Task details ▸ Would you work out how many lines below include the word "failure"? Only that number is wanted.

Stored data:
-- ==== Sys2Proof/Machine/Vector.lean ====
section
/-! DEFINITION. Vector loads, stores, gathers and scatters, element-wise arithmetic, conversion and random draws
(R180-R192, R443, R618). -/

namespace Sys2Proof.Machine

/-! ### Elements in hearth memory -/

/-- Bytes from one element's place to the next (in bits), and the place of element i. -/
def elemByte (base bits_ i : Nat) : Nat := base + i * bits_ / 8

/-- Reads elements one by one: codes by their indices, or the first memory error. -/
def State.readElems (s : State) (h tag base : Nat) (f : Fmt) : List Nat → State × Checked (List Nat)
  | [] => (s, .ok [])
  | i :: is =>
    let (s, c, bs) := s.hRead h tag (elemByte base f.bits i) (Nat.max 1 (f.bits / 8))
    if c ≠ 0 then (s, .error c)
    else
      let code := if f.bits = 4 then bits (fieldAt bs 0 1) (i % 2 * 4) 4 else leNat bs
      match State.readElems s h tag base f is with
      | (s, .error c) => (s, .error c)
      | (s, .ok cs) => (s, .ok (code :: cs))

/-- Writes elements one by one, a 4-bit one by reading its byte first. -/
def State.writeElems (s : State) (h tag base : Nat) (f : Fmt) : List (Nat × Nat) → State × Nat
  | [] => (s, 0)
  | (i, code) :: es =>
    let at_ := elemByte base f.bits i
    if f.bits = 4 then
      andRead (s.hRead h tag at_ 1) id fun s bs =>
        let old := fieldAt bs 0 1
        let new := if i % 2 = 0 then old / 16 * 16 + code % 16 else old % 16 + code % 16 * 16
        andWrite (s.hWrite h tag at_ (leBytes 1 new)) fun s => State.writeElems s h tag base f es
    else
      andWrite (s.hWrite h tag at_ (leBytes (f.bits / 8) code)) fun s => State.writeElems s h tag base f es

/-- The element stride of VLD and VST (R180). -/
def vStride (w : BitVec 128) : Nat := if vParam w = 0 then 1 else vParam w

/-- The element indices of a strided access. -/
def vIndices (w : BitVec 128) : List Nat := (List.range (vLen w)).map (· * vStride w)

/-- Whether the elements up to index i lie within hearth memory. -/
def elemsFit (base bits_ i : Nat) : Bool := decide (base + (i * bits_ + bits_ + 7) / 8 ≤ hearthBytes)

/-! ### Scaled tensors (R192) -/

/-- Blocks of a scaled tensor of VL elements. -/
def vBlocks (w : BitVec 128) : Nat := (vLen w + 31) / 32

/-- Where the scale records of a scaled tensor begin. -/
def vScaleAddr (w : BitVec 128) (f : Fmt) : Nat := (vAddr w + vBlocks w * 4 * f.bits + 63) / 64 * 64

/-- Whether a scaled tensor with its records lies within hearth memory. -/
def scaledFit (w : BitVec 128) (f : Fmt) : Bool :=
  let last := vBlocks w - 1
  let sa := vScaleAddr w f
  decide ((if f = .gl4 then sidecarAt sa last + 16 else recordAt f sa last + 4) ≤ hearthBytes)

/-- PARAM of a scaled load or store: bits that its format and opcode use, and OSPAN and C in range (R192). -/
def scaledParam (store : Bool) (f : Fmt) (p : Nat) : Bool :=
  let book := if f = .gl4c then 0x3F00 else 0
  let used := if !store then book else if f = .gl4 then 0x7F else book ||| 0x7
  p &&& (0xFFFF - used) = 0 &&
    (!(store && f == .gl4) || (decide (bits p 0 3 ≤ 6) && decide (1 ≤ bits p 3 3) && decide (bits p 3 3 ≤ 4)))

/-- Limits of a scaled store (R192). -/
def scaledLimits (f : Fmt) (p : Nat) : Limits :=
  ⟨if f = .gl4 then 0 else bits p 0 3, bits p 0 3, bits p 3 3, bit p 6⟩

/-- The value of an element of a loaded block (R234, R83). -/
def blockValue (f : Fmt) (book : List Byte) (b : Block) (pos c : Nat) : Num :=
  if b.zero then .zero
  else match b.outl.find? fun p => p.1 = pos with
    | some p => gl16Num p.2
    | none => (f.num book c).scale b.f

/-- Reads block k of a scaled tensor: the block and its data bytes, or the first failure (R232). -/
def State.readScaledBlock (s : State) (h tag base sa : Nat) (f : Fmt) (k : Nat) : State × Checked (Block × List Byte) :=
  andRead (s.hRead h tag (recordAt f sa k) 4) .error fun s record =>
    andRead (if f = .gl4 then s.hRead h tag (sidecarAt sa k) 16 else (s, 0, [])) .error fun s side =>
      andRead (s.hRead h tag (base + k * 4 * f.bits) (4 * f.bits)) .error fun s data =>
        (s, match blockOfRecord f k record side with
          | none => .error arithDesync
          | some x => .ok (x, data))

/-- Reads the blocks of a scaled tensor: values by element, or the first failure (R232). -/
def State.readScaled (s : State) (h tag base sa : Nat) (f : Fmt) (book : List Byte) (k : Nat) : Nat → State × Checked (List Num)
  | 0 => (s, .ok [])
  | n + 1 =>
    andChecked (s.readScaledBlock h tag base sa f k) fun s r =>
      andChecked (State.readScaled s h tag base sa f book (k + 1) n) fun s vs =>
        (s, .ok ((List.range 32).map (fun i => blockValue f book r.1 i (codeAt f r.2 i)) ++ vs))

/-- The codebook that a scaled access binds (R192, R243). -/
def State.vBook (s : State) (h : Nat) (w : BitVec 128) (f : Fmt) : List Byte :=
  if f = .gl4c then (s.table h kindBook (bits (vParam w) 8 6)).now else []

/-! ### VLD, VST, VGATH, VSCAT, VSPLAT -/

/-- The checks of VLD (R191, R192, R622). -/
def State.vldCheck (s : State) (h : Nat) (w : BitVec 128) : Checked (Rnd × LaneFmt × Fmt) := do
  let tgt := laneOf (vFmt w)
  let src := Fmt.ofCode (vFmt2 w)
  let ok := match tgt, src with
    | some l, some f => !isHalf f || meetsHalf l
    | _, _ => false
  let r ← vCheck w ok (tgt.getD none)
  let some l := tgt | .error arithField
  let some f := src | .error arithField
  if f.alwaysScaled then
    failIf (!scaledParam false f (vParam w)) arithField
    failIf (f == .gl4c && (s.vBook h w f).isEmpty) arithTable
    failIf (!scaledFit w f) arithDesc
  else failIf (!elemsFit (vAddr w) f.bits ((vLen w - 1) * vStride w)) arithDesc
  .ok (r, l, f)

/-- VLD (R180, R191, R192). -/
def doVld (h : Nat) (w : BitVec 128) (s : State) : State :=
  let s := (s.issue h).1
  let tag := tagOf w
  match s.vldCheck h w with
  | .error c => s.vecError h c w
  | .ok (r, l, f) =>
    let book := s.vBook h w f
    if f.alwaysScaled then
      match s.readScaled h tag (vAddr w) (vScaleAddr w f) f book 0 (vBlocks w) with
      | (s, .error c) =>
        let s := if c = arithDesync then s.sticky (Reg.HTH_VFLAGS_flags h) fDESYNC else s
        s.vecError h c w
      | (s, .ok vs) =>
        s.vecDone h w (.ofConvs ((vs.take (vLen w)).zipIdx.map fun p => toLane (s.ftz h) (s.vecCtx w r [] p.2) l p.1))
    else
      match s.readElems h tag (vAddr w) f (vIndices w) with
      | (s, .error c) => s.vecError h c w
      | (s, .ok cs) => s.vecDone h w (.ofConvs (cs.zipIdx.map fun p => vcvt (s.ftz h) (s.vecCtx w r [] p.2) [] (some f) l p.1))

Task response ▸ 2